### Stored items
....
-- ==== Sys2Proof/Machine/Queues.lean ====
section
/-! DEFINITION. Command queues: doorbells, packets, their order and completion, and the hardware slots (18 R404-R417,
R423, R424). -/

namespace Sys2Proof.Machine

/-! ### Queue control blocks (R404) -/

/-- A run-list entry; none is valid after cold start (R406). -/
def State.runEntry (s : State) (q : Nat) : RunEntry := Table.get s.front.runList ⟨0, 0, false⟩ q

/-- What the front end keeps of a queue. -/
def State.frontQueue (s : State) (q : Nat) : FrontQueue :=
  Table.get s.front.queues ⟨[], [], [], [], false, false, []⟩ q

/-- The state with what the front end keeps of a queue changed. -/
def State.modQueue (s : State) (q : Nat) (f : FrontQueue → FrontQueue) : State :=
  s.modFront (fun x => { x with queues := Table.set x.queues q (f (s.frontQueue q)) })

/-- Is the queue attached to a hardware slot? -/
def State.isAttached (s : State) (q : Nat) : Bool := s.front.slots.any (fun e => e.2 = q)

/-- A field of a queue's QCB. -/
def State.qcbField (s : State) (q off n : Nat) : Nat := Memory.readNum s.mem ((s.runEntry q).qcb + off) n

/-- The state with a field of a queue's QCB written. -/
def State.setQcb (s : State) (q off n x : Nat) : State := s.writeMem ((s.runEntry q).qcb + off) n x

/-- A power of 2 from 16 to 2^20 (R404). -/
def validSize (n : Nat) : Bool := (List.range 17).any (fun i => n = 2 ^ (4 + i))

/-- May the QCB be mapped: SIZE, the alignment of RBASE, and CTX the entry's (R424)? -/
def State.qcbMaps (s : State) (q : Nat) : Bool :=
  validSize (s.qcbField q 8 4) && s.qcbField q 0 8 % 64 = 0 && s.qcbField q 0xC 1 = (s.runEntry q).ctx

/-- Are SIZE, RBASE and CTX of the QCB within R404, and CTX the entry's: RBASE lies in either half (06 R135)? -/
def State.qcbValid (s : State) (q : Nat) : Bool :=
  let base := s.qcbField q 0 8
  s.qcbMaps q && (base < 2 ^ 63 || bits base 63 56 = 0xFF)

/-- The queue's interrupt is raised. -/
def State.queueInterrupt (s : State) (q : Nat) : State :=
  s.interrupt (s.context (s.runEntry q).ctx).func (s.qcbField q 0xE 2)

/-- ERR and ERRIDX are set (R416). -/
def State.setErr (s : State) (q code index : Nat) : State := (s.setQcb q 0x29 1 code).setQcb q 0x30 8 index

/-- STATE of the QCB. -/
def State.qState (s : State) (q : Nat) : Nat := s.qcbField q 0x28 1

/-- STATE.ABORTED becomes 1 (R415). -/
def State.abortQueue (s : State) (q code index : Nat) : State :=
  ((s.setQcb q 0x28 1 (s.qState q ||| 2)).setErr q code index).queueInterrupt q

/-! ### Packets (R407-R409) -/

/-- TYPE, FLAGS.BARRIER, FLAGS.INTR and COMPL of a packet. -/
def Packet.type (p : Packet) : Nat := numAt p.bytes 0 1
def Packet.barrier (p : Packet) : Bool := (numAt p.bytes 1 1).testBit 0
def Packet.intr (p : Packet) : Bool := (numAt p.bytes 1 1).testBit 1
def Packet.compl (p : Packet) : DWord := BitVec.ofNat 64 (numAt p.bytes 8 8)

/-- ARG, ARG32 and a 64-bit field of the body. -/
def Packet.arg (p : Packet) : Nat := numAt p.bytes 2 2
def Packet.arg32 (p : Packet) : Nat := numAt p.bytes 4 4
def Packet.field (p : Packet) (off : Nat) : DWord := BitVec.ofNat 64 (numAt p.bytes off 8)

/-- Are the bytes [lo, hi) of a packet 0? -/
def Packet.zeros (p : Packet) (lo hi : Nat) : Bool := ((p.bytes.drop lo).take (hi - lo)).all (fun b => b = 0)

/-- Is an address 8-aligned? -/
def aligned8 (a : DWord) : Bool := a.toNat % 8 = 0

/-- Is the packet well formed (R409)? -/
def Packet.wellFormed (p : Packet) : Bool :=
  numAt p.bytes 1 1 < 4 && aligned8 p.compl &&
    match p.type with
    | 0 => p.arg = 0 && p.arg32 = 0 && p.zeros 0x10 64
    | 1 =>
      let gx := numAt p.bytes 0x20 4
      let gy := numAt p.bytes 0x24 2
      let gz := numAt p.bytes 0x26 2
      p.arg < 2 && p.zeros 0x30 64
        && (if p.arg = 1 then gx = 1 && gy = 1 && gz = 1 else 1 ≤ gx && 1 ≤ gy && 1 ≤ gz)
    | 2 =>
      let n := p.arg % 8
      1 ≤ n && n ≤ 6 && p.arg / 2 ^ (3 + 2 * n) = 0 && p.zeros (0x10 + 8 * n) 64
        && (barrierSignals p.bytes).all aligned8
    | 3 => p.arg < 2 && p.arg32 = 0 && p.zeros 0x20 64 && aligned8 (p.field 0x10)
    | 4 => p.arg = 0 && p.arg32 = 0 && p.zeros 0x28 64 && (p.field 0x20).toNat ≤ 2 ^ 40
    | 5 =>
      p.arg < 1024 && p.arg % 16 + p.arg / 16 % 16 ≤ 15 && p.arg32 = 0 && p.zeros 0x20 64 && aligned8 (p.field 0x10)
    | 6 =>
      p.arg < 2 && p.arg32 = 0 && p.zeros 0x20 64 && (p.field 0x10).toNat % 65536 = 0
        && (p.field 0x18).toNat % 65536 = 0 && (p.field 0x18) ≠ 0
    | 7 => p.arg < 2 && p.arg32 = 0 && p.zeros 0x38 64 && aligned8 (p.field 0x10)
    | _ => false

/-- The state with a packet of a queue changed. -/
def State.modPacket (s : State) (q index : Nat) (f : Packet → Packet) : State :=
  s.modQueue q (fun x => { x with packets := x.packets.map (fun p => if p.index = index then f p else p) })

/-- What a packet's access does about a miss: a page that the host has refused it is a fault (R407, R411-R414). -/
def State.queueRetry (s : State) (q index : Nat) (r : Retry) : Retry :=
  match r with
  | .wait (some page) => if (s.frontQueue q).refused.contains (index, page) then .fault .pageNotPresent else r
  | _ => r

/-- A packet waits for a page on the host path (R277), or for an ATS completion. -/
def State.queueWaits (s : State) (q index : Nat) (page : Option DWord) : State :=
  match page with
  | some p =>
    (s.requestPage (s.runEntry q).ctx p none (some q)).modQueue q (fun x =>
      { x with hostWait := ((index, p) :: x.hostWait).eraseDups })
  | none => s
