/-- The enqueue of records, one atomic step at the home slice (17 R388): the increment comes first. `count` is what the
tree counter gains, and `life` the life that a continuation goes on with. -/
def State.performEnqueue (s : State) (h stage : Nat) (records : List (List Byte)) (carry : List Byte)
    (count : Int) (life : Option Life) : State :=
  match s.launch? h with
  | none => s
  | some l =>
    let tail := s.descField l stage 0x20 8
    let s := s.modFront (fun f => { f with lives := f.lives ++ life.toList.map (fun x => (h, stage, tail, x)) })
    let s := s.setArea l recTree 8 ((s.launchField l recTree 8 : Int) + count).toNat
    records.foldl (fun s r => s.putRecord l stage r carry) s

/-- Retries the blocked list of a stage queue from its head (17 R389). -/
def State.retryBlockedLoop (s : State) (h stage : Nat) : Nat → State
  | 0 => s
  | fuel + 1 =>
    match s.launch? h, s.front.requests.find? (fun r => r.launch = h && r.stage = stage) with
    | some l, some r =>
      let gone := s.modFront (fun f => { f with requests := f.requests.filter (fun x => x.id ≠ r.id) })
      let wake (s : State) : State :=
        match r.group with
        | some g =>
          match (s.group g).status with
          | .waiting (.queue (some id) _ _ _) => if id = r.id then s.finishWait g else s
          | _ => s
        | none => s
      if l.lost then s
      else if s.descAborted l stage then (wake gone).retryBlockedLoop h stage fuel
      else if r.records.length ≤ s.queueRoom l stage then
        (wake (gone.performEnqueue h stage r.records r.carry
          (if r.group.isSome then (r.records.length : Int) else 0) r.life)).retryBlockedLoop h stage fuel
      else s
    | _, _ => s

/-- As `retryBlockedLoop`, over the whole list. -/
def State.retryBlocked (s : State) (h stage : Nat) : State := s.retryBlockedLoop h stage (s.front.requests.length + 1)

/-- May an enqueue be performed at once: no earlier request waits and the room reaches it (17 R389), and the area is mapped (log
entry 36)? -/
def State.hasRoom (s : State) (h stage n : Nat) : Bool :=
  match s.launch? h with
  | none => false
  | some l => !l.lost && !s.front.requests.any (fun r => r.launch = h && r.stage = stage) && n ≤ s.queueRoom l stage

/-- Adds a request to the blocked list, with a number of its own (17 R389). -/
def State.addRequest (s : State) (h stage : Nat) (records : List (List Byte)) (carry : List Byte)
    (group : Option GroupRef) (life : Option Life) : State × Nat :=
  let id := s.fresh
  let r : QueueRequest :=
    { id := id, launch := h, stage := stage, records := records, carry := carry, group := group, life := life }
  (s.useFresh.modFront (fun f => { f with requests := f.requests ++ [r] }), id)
....
In the records, find every line that has the string "Machine" and copy it.

### Reply
-- ==== Sys2Proof/Machine/Queues.lean ====
namespace Sys2Proof.Machine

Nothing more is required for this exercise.